Chemical communication helps bacteria boost their immune systems


Wednesday, 30 November, 2016

Chemical communication helps bacteria boost their immune systems

Just as humans are susceptible to diseases like influenza and measles, bacteria also need to defend themselves against viruses. Now, research led by the University of Otago has found that bacteria can boost their immune systems by ‘talking’ to each other.

Associate Professor Peter Fineran, leader of the Otago research team, noted that bacteria often reside in close quarters in order to share resources. “However,” he said, “there are also potential drawbacks to community life as high-density bacterial populations are more vulnerable to the spread of viruses — just like people in a crowded bus or a daycare centre.”

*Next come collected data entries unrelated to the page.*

-- ==== Sys2Proof/Laws/State.lean ====
section
/-! SUPPORT. One lemma per field and update of `State`, and what a register, core, cluster, axis or other unit reads after
its own update and after another's. -/

namespace Sys2Proof.Machine

/-! ### Updates said by other updates -/

@[simp] theorem State.ok_eq (s : State) : s.ok = s.answer ⟨false, false, 0⟩ := rfl
@[simp] theorem State.okData_eq (s : State) (v : Word) : s.okData v = s.answer ⟨false, false, v⟩ := rfl
@[simp] theorem State.discard_eq (s : State) : s.discard = s.answer ⟨false, true, 0⟩ := rfl
@[simp] theorem State.errorRsp_eq (s : State) : s.errorRsp = s.answer ⟨true, false, 0⟩ := rfl
@[simp] theorem State.setRn_eq (s : State) (p o n : Nat) : s.setRn p o n = s.setReg p o (w32 n) := rfl
@[simp] theorem State.modCore_eq (s : State) (n : Nat) (f : Core → Core) : s.modCore n f = s.setCore n (f (s.core n)) := rfl
@[simp] theorem State.modCluster_eq (s : State) (n : Nat) (f : Cluster → Cluster) :
    s.modCluster n f = s.setCluster n (f (s.cluster n)) := rfl
@[simp] theorem State.modReel_eq (s : State) (n : Nat) (f : Reel → Reel) : s.modReel n f = s.setReel n (f (s.reel n)) := rfl
@[simp] theorem State.modPort_eq (s : State) (p : Nat) (f : Port → Port) : s.modPort p f = s.setPort p (f (s.port p)) := rfl
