-- ==== Sys2Proof/Laws/Kept.lean ====
section
/-! SUPPORT. One lemma per operation of the machine: from a state that keeps the queue, the fuses and the canonical form of
memory of a first state, the operation goes to a state that keeps them too. -/

namespace Sys2Proof.Machine

set_option autoImplicit false
set_option simprocs false
set_option linter.unusedTactic false
set_option linter.unreachableTactic false
set_option linter.unusedVariables false

/-- What every command keeps of a first state: the queue, the fuses but for those that burn, and the canonical form of memory. -/
def K (s₀ : State) (p : List Instr) (f : Fuses) (d : SMap Byte) : Prop :=
  p = s₀.pending ∧ FuseLe s₀.fuse f ∧ (mapWf 0 s₀.dram = true → mapWf 0 d = true)

/-- `K` of a whole state. -/
def Kept (s₀ s : State) : Prop := K s₀ s.pending s.fuse s.dram

theorem Kept.toK {s₀ s : State} (h : Kept s₀ s) : K s₀ s.pending s.fuse s.dram := h

theorem Kept.of {s₀ s t : State} (hp : t.pending = s.pending) (hf : t.fuse = s.fuse) (hd : t.dram = s.dram)
    (h : Kept s₀ s) : Kept s₀ t := by
  unfold Kept
  rw [hp, hf, hd]
  exact h

theorem Kept.upd {s₀ s : State}
    {x_rsp : Rsp} {x_free : Nat} {x_regs : SMap Word} {x_staged : SMap Word} {x_winBusy : List (Nat × Bool)}
    {x_winTab : SMap Byte} {x_winGen : SMap Word} {x_plicClaimed : List (Nat × Nat)} {x_plicPending : List Nat}
    {x_tags : SMap Word} {x_poison : List Nat} {x_cellErr : SMap (Bool × BitVec 16)} {x_queue : List Queued} {x_held
    : List Held} {x_meters : List (Nat × Meters)} {x_bankFree : SMap Nat} {x_fills : List Nat} {x_segInit : List
    Nat} {x_refreshBank : SMap Nat} {x_refreshRow : SMap Nat} {x_selfRefresh : Bool} {x_bandInForce : SMap Nat}
    {x_dly : SMap Word} {x_dlyBand : SMap Nat} {x_ceLast : SMap Nat} {x_l2 : SMap L2Line} {x_secRam : SMap Byte}
    {x_cores : Vector Core 128} {x_clusters : Vector Cluster 8} {x_slots : Vector PSlot 64} {x_jobs : List Job}
    {x_runCount : Nat} {x_reels : Vector Reel 32} {x_time : Nat} {x_uptime : Nat} {x_axes : Vector Axis 8} {x_cues :
    Vector Cue 64} {x_evts : List Evt} {x_pins : Vector Pin 16} {x_ppsHigh : Bool} {x_ppsAt : Option Int} {x_resSeen
    : SMap (List Byte)} {x_turn : List Nat} {x_servo : Servo} {x_ports : Vector Port 4} {x_flows : SMap Flow}
    {x_isps : Vector Isp 4} {x_csiClk : List Nat} {x_vcs : Vector (List VcCtx) 2} {x_trkDue : List Nat} {x_faults :
    List FaultEv} {x_faultBuf : List (List Byte)} {x_faultSeq : Word} {x_recovering : Option Nat} {x_c2Active :
    Bool} {x_dailyFrom : Nat} {x_health : Vector Health 142} {x_sec : Sec} {x_power : Power} {x_dma : Dma}
    (h : Kept s₀ s) :
    Kept s₀
      ⟨s.pending, x_rsp, x_free, s.fuse, x_regs, x_staged, x_winBusy, x_winTab, x_winGen, x_plicClaimed,
      x_plicPending, s.dram, x_tags, x_poison, x_cellErr, x_queue, x_held, x_meters, x_bankFree, x_fills,
      x_segInit, x_refreshBank, x_refreshRow, x_selfRefresh, x_bandInForce, x_dly, x_dlyBand, x_ceLast, x_l2,
      x_secRam, x_cores, x_clusters, x_slots, x_jobs, x_runCount, x_reels, x_time, x_uptime, x_axes, x_cues,
      x_evts, x_pins, x_ppsHigh, x_ppsAt, x_resSeen, x_turn, x_servo, x_ports, x_flows, x_isps, x_csiClk, x_vcs,
      x_trkDue, x_faults, x_faultBuf, x_faultSeq, x_recovering, x_c2Active, x_dailyFrom, x_health, x_sec,
      x_power, x_dma⟩ := h
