-- ==== Sys2Proof/WellFormed.lean ====
section
/-! DEFINITION. Which operands a command may carry: the bounds the manual sets and the types do not. Commands outside
them are still given a meaning; claims name this predicate where they need it. -/

namespace Sys2Proof

/-- The frame lengths of R393: 64 to 9,216 bytes with the four check bytes, so 60 to 9,212 from destination MAC to payload end. -/
def Frame.wf (f : Frame) : Bool := 60 ≤ f.raw.length && f.raw.length ≤ 9212

/-- A memory request is at most one line of 64 bytes and does not cross its line (R365, R374). -/
def MemReq.wf (r : MemReq) : Bool := r.data.length ≤ 64 && r.addr.toNat % 64 + r.data.length ≤ 64

/-- A command is well formed. -/
def Instr.wf : Instr → Bool
  | .memRequestIssue r => r.wf
  | .frameReceive _ f => f.wf
  | .wakeFrame f => f.wf
  | .calibrationUpdate meas => meas.length == 11
  | .barWaitWindow waits => waits.length == 8
  | .thermalSample readings => readings.length == 48
  | .registerWrite _ a n _ => (n == 1 || n == 2 || n == 4 || n == 8) && a.toNat % n == 0
  | _ => true

end Sys2Proof
end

While humans have evolved “sophisticated immune systems that enable our bodies to fight the viral infections that render us ill”, said Associate Professor Fineran, bacteria “often possess similar adaptive immunity called CRISPR-Cas systems”. These immune systems create genetic memories of specific past viral infections by taking little snippets of the viruses’ DNA and storing them in memory banks to aid in recognising and destroying future infections.

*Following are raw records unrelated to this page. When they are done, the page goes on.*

theorem witness_MemoryServesItsRequests :
    (tMem [] []).portAbsent 20 = false ∧ inPages tRd.addr.toNat = false ∧
      (reqSpan tRd).1 = dramBase ∧ (tMem [] []).memCheck 20 (reqSpan tRd).1 (reqSpan tRd).2 false = none ∧
      (tMem [] []).meterOk tRd = true ∧ (tMem [] []).meterOk tMetered = true ∧ tSpent.meterOk tMetered = false ∧
      mapGet? ({ tMem [] [] with l2 := [(dramBase, ⟨List.replicate 64 7, true⟩)] } : State).l2 (lineOf (tWr false).addr.toNat) =
        some ⟨List.replicate 64 7, true⟩ ∧ (tWr false).port.val = 20 ∧
      (∃ x, State.reset.memCheck 20 (reqSpan tRd).1 (reqSpan tRd).2 false = some x ∧ x ≠ .locked) ∧
      tSmall.portAbsent 11 = true ∧ inPages tPageRd.addr.toNat = true ∧ mayReachPages (reqWho tPageRd) = true ∧
      secOnly tSecRd.addr.toNat = true ∧ tSecRd.port.val = 22 ∧
      (tMem [] []).meterDue 0 = none ∧ (tSpent.meterDue 0).isSome = true ∧ ((tSpent.meter 0).bank.map (·.1)).Nodup ∧
      (tMem [] []).waitingOn 0 false = [] ∧ (tMem [] [tQ tRd]).waitingOn (tQ tRd).ch false ≠ [] ∧ (tQ tRd).ch < 64 ∧
      (tMem [] [tQ tRd]).lineBad (lineOf tRd.addr.toNat) = false ∧ lineOf tRd.addr.toNat ∉ (tMem [] []).poison ∧
      lineOf tRd.addr.toNat ∈ ({ tMem [] [tQ tRd] with poison := [dramBase] } : State).poison ∧
      (tMem [] [tQ (tWr true)]).waitingOn (tQ tRd).ch true ≠ [] ∧
      (tMem [] [tQ (tWr true)]).memCheck 20 (tWr true).addr.toNat 4 true = none ∧ (tQ (tWr false)).nibs = [] ∧
      (tMem [] [tQ (tWr false)]).firstServed 1 ((tMem [] [tQ (tWr false)]).queue.filter (fun q => q.ch == (tQ tRd).ch)) =
        [tQ (tWr false)] := by
  have h10 : (∃ x, State.reset.memCheck 20 (reqSpan tRd).1 (reqSpan tRd).2 false = some x ∧ x ≠ .locked) := ⟨.closed, by decide +kernel, by decide⟩
  and_intros <;> first | assumption | decide +kernel | rfl

theorem witness_DramIsRefreshedTunedAndFilled :
    (63 : Fin 64).val < (tMem [] []).fuse.grade.channels ∧ tSmall.fuse.grade.channels ≤ (63 : Fin 64).val ∧
      (tMem [] []).pagePresent (pgMc 7) = true ∧
      bit ((tMem [(rkey (pgMc 7) 0x10, 4)] []).rn (pgMc 7) 0x10) 2 = true ∧
      (tMem [(rkey (pgMc 7) 0x10, 4)] []).armed (pgMc 7) = false ∧ (tMem [(rkey (pgMc 7) 0x10, 4)] []).stagedOf (pgMc 7) = [] ∧
      (tMem [(rkey (pgMc 7) 0x10, 4)] []).mcOwnFails 7 = [] ∧ (tMem [(rkey (pgMc 7) 0x10, 4)] []).lock (pgMc 7) 2 ≠ 3 ∧
      (tMem [(rkey (pgMc 7) 0xC, 8), (rkey (pgMc 7) 0x10, 4)] []).armed (pgMc 7) = true ∧
      Opens (tMem [] []) .sec (pgMc 0) 0x180 .mc 0 ⟨0x180, 1, 4, .wo, 0, 0x8000003F⟩ ∧
      bit (0x8000003F : Word).toNat 31 = true ∧ (0x8000003F : Word).toNat % 64 < (tMem [] []).fuse.grade.segments ∧
      (tMem [] []).segInUse 63 = false ∧
      ({ tMem [] [] with jobs := [tJob] } : State).segInUse 0 = true ∧
      segKey 0 63 ∈ ({ tMem [] [] with fills := [segKey 0 63] } : State).fills ∧ segKey 0 63 ∉ (tMem [] []).fills := by
  and_intros <;> first | decide +kernel | exact opens_of (by decide +kernel)

/-- Port 0 up, with a descriptor ring of two entries for the APU and session 1 open behind it. -/
def tPort (x : Port) : State :=
  { tMem [(rkey (pgPort 0) 8, 1), (rkey (pgPort 0) 0x160, w32 (dramBase / 4096)), (rkey (pgPort 0) 0x164, 0x80000001),
      (rkey (pgPort 0) 0x16C, 1), (rkey (pgPort 0) 0x170, w32 (dramBase / 4096 + 1))] [] with
    ports := State.reset.ports.set 0 x
    reels := State.reset.reels.set 3 { Reel.reset with attached := some 1, unacked := [(1, 0, 1, 1)], chead := 1, ackOwed := true }
    sec := { Sec.reset with sessions := Sec.reset.sessions.set 1 tSess } }
def tUpPort : Port := { Port.reset with link := true }
/-- A command-class frame (PCP 7), a media frame, and one of the media flow 2. -/
def tOther : Frame := { tFrm (.other []) with tagged := true, pcp := 7 }
def tMedia : Frame := tFrm (.avtp 7 9 0 0 true [] [1, 2, 3])
def tTx : TxFrame := ⟨7, some 0, .other [], 64, none, 0, 0, 0, none, none⟩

One of the least understood aspects of the CRISPR-Cas field is how bacteria control the activity of these systems — too much activity can result in an autoimmune-like disease, killing the host cell, but too little activity might allow viruses to wipe out entire bacterial communities. Writing in the journal Molecular Cell, the Otago team revealed that the ability of bacteria to gauge the number of cells in their communities enables them to boost the power of their CRISPR-Cas systems in order to generate the correct outcome.

As explained by Associate Professor Fineran, the bacteria sense the population density by ‘talking’ to each other using a form of chemical communication known as quorum sensing. “The higher the population density, the stronger the communication between cells becomes, which results in greater coordination of immune defences,” he said.

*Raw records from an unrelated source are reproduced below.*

-- ==== Sys2Proof/Machine/Tables.lean ====
section
/-! DEFINITION. The table windows: which entries each page's window reaches, which bits of DATA0–3 a write stores and
what they read after reset (the table-window tables of the chapters). -/

namespace Sys2Proof.Machine

/-- A range of table entries: addresses lo, lo + stride, … up to hi, writable masks and reset values of DATA0–3. -/
structure TblRange where
  lo : Nat
  hi : Nat
  stride : Nat
  rw : List Nat
  reset : List Nat
  /-- writes go to shadows that a bow makes active (R34) -/
  shadowed : Bool
deriving DecidableEq, Repr

/-- A range whose entries reset to zero. -/
def trng (lo hi m0 m1 m2 m3 : Nat) : TblRange := ⟨lo, hi, 1, [m0, m1, m2, m3], [0, 0, 0, 0], false⟩

/-- A range of entries `stride` apart. -/
def tst (stride lo hi m0 m1 m2 m3 : Nat) : TblRange := ⟨lo, hi, stride, [m0, m1, m2, m3], [0, 0, 0, 0], false⟩

/-- A range with reset values. -/
def TblRange.from (r : TblRange) (r0 r1 r2 r3 : Nat) : TblRange := { r with reset := [r0, r1, r2, r3] }

/-- A shadowed range. -/
def TblRange.sh (r : TblRange) : TblRange := { r with shadowed := true }

/-- All 32 bits. -/
abbrev all32 : Nat := 0xFFFFFFFF

/-- Shipped timestamp corrections in ps, receive and transmit (Table 15.5). -/
def tuCorrection (e i : Nat) : Nat :=
  let row : Nat × Nat :=
    if e < 16 then
      (match e % 4 with
        | 0 => (171520, 168960) | 1 => (41280, 38400) | 2 => (118720, 40960) | _ => (254400, 197120))
    else if e = 16 then (312000, 264000) else (336000, 288000)
  if i = 0 then row.1 else row.2

/-- The raised-cosine ramp entries of R381: round(1,023 × (1 − cos(π × (i + 1) / 64)) / 2). -/
def raisedCosine : List Nat :=
  [1, 2, 6, 10, 15, 22, 30, 39, 49, 60, 73, 86, 101, 116, 133, 150] ++
  [168, 187, 207, 227, 249, 270, 293, 316, 339, 363, 387, 412, 436, 461, 486, 511] ++
  [537, 562, 587, 611, 636, 660, 684, 707, 730, 753, 774, 796, 816, 836, 855, 873] ++
  [890, 907, 922, 937, 950, 963, 974, 984, 993, 1001, 1008, 1013, 1017, 1021, 1022, 1023]

/-- A ramp profile as firmware loads it at cold boot (R381). -/
def rampEntry (p i : Nat) : Nat := if p = 3 then (1023 * (i + 1) * 2 + 64) / 128 else raisedCosine.getD i 0
/-- RAMP of a profile as loaded, in 10 ns. -/
def rampTime (p : Nat) : Nat := if p = 1 then 50 else if p = 2 then 400 else if p = 3 then 100 else 200

/-- Word i of entry a of an RB table window after a cold boot. -/
def rbLoaded (a i : Nat) : Nat :=
  let k := a % 32
  if 0xFF < a then 0 else if k = 0 then (if i = 0 then rampTime (a / 32) else 0)
  else if k ≤ 16 then rampEntry (a / 32) (4 * (k - 1) + i) else 0

/-- Oversampling D of an air mode (Table 16.3). -/
def modeD (m : Nat) : Nat := if m = 0 then 16 else if m = 1 then 8 else if m = 2 then 4 else if m = 3 then 2 else 64

/-- Does a band list a mode (Table 16.1)? -/
def bandHas (radio mode : Nat) : Bool := mode == 4 || (if radio = 0 then mode < 2 else mode < 4)

/-- Word i of entry a of the CV table window after a cold boot: sets 0–4 for the five modes with N = 5, and every radio
mapped to them (R391). The receive S_last of R369 where four bits hold it; the coefficients are firmware's and read 0
(assumption log 31). -/
def cvLoaded (a i : Nat) : Nat :=
  if a < 40 then
    (if a % 8 ≠ 0 then 0
     else if i = 0 then 5 + modeD (a / 8) * 2 ^ 8
     else if i = 2 then (if a / 8 = 0 then 14 else if a / 8 = 1 then 9 else if a / 8 = 2 then 4 else 0) * 2 ^ 16
     else 0)
  else if 0x100 ≤ a && a < 0x118 && i = 0 && bandHas ((a - 0x100) / 8) (a % 8) && a % 8 < 5 then a % 8 + a % 8 * 2 ^ 8
  else 0

/-- The table windows by kind of page (Tables 3.10, 4.9, 5.7, 6.11, 7.6, 8.8, 9.8, 10.7, 11.5, 12.9, 13.4, 14.7, 14.9,
15.8, 16.11, 16.13, 17.11, 18.10, 19.9). -/
def tables : PageKind → List TblRange
  | .cc => [trng 0x000 0x1FF 0xFFFFFF 0 0 0, trng 0x200 0x23F 0x3F 0 0 0, trng 0x300 0x33F 0 0 0 0,
      trng 0x401 0x43C 0x1FFFF 0 0 0]
  | .dx => [trng 0x000 0x3FF all32 all32 all32 all32, trng 0x400 0x4FF 0x3F0F 0 0 0,
      trng 0x800 0x83F 0xFFFFF007 0xFFFF 0x1FFFFF 0]
  | .dp => [trng 0x000 0x028 0 0 0 0, trng 0x100 0x101 0x103 all32 all32 all32]
  | .tu => [(trng 0 0 1 0x3FFFFFFF all32 0).from 1 2500000 0 0, trng 1 1 all32 all32 0 0] ++
      ((List.range 31).flatMap (fun g =>
        [trng (2 * g + 2) (2 * g + 2) 1 0x3FFFFFFF all32 0, trng (2 * g + 3) (2 * g + 3) all32 all32 0 0])) ++
      [trng 0x100 0x111 all32 all32 0 0]
  | .sk => [trng 0x3100 0x3103 all32 all32 all32 all32, trng 0x3300 0x3303 all32 all32 all32 all32,
      trng 0x3400 0x3405 all32 all32 all32 all32]
  | .ve => [tst 4 0 0x7FC 0xFFF7 0xFFFFF000 0x1F001F 0x1FFF1FFF,
      (tst 4 1 0x7FD 0xFFFFF 0x3F3F7F 0xFFFFFF 0xFFFF).from 0 0x330000 0x1003C0 0, tst 4 2 0x7FE 0 0 0 0,
      (tst 4 3 0x7FF 0x37FFF 0 0 0x7FF).from 0 0 0 1200]
  | .cp => [(tst 64 0 0x1FC0 0x1F0F 0x1FFF1FFF 0x3FFFFFFF 0x1FFFF).sh, (tst 64 1 0x1FC1 0xFFFFF000 0xF1F 0 0).sh,
      (tst 64 2 0x1FC2 0xFFFFF000 0xFF 0x3FFF3FFF 0).sh] ++
      ((List.range 16).flatMap (fun l =>
        [(tst 64 (4 + 2 * l) (0x1FC4 + 2 * l) 0xFFFFEF all32 0xFFFF00FF 0x1FFF3FFF).sh,
         (tst 64 (5 + 2 * l) (0x1FC5 + 2 * l) 0x1FFF1FFF 0x1FFF3FFF 0x1FFF1FFF 0x1FFF1FFF).sh])) ++
      ((List.range 8).map (fun i => (tst 64 (36 + i) (0x1FE4 + i) 3 0x1FFF1FFF 0x1FFF1FFF all32).sh)) ++
      [trng 0x2000 0x20FF 0x03FF03FF 0x03FF03FF 0x03FF03FF 0x03FF03FF] ++
      ((List.range 16).map (fun l => tst 32 (0x4000 + l) (0x4FE0 + l) 0 0 0 0))
  | .qm => [tst 4 0 0x3FFFC 0x3FFFF 0x3FFFF 0x7F 0, tst 4 1 0x3FFFD 0 0 0 0, tst 4 2 0x3FFFE 0 0 0 0,
      trng 0x100000 0x12FFFF 0 0 0 0]
  | .px => [trng 0 0x3FF 1 0 0 0, tst 4 0x10000 0x17FFC 0x3FFF9 0x1FFFFFFF 0x0FFFFFFF 0,
      (tst 4 0x10001 0x17FFD 0xFFFFFF 0xFFFFF 0 0).from 0x14AB33 4000 1000 0,
      (tst 4 0x10002 0x17FFE 0x17F7F 0 0 0).from 0x5010 16 0 0, tst 4 0x10003 0x17FFF 0 0 0 0,
      trng 0x20000 0x23FFF all32 0x3FFFF 0 0, trng 0x40000 0x43FFF 0x7FFF 0 0 0,
      trng 0x100000 0x1FFFFF 0xFFFF all32 0x7F 0, trng 0x200000 0x2FFFFF 0 0 0 0,
      tst 2 0x400000 0x47FFFE all32 all32 all32 all32, tst 2 0x400001 0x47FFFF 0x3FF 0x3FFF 0 0,
      tst 2 0x480000 0x487FFE 0x1F0003 0xFFFF 0x3FFF 0x3FFF, tst 2 0x480001 0x487FFF all32 0xFFFF 0x3FF 0,
      trng 0x490000 0x490FFF 0x1FFFFF 0x1FFF 1 0, tst 2 0x4A0000 0x4A1FFE 0x7FFFFFF 0xFFFFFF 0x7FFFFFF 0xFFFFFF,
      tst 2 0x4A0001 0x4A1FFF 3 0 0 0, (tst 16 0x4B0000 0x4B0100 0x7FFFFF 0 0 0).from 0x180000 0 0 0,
      tst 16 0x4B0110 0x4B0140 0x7FFFFF 0 0 0] ++
      ((List.range 8).map (fun t => tst 16 (0x4B0008 + t) (0x4B0148 + t) 0x1FFF 0 0 0)) ++
      [trng 0x4C0000 0x4C009F 0x1FF 0 0 0, trng 0x4D0000 0x4D003F 7 0 0 0]
  | .tm => [(tst 2 0 0x1FFFE 0xFFF 0x1FFF 0x3FFF 0x3FF).from 0x80 1 0 0, tst 2 1 0x1FFFF 0 0 0 0,
      trng 0x20001 0x23FFF 0x7FFFFFF 0xFFFFFF 0 0, (trng 0x30000 0x30010 0x7F 0x3FFF 0 0).from 24 0 0 0,
      trng 0x30011 0x30013 0x7F 0x3FFF 0 0, (trng 0x30100 0x30113 0x07FF0003 0x3FFFFFFF all32 all32).sh,
      trng 0x40000 0x47FFF 0xFF 0x3FFFFFFF 0 0, trng 0x50000 0x5003F 0x3FFFF 0x3FFFF 0xFFFFE000 0xFF]
  | .am => [(trng 0 0x3FF 0x1F7F 0 0 0).from 0x1E 0 0 0, trng 0x800 0xBFF 0 0 0 0,
      (tst 2 0x1000 0x4FFE 0x03FF003F 0x07FF07FF 0x7F 0).from 6 0 8 0, tst 2 0x1001 0x4FFF 0 0 0 0]
  | .ds => [tst 2 0 0x7E all32 0xFFFF 0 0, tst 2 1 0x7F 0 0 0 0, trng 0x100 0x11F 0 0 0 0]
  | .ce => [trng 0 0xFF 0 0 0 0, trng 0x1000 0x2FFF 0 0 0 0]
  | .ac => [(tst 4 0 0xFF4 0x7F all32 0xFFFF 0xFF3F).from 0 0 0 0xFF3B, tst 4 1 0xFF5 0 0 0 0, tst 4 2 0xFF6 0 0 0 0,
      (tst 4 0x1000 0x2FFC 0x7FFF 0xFF3FFF all32 0x1FFFFFF).from 0 0 0 0x280000, tst 4 0x1001 0x2FFD 0 0 0 0,
      (trng 0x3000 0x32FF 0x9FFFFFFF 0 0 0).sh, trng 0x3400 0x341F 0 0 0 0] ++
      ((List.range 12).map (fun m => (trng (0x3500 + m) (0x3500 + m) 0xFF 0 0 0).from
        ([4, 10, 16, 22, 28, 36, 42, 50, 56, 62, 68, 76].getD m 0) 0 0 0))
  | .rb => [tst 32 0 0xE0 0x1FF 0 0 0] ++
      ((List.range 16).map (fun k => tst 32 (1 + k) (0xE1 + k) 0x3FF 0x3FF 0x3FF 0x3FF))
  | .cv => [tst 8 0 0x78 0x7F07 0xFFFFF 0xFFFFF 1] ++
      ((List.range 4).map (fun j => tst 8 (1 + j) (0x79 + j) all32 all32 all32 all32)) ++
      [trng 0x100 0x104 0xF0F 0 0 0, trng 0x108 0x10C 0xF0F 0 0 0, trng 0x110 0x114 0xF0F 0 0 0]
  | _ => []

/-- The range an entry lies in. -/
def tblRange (k : PageKind) (a : Nat) : Option TblRange := (tables k).find? (fun r => r.lo ≤ a && a ≤ r.hi && (a - r.lo) % r.stride == 0)

/-- Attribute DATA0 of a class at a cold reset: UNIT, LEVEL, EXEMPT (Tables 3.5 and 3.11). -/
def classAttr (c : Nat) : Nat :=
  if c = 0 then 0x10 else if c ≤ 2 then 0x05 else if c ≤ 5 then 0x03 else if c ≤ 7 then 0x06 else if c ≤ 9 then 0x0E
  else if c = 10 then 0x0A else if c = 11 then 0x06 else if c ≤ 13 then 0x01 else if c = 14 then 0x08 else 0x0C

/-- The key of word i of entry a of a page's tables. -/
def tblKey (p : Page) (a i : Nat) : Nat := (p.val * 2 ^ 24 + a) * 4 + i

/-- What a table word reads after a cold reset. -/
def tblReset (k : Nat) : Word :=
  let kind := kindOf (pg (k / 4 / 2 ^ 24))
  let a := k / 4 % 2 ^ 24
  if kind = .cc && 0x200 ≤ a && a ≤ 0x23F && k % 4 = 0 then BitVec.ofNat 32 (classAttr (a - 0x200))
  else if kind = .tu && a ≤ 0x111 && 0x100 ≤ a && k % 4 < 2 then BitVec.ofNat 32 (tuCorrection (a - 0x100) (k % 4))
  else if kind = .rb then BitVec.ofNat 32 (rbLoaded a (k % 4))
  else if kind = .cv then BitVec.ofNat 32 (cvLoaded a (k % 4))
  else match tblRange kind a with
    | some r => BitVec.ofNat 32 (r.reset.getD (k % 4) 0)
    | none => 0

end Sys2Proof.Machine
end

The outcome, said first author Adrian Patterson, is that the bacterial cells pre-emptively elevate their immunity when they are most at risk of a virus spreading through the population. “They both increase their ability to generate new immune memories and strengthen existing immunity by up to 500-fold,” he said.

Dr Simon Jackson, second author of the study, said the researchers have recently made significant advances in understanding how bacterial immune systems function.

“The really exciting part of our most recent discovery is that we predict the communication-based coordination of CRISPR-Cas immunity to be widespread throughout bacterial species,” he said.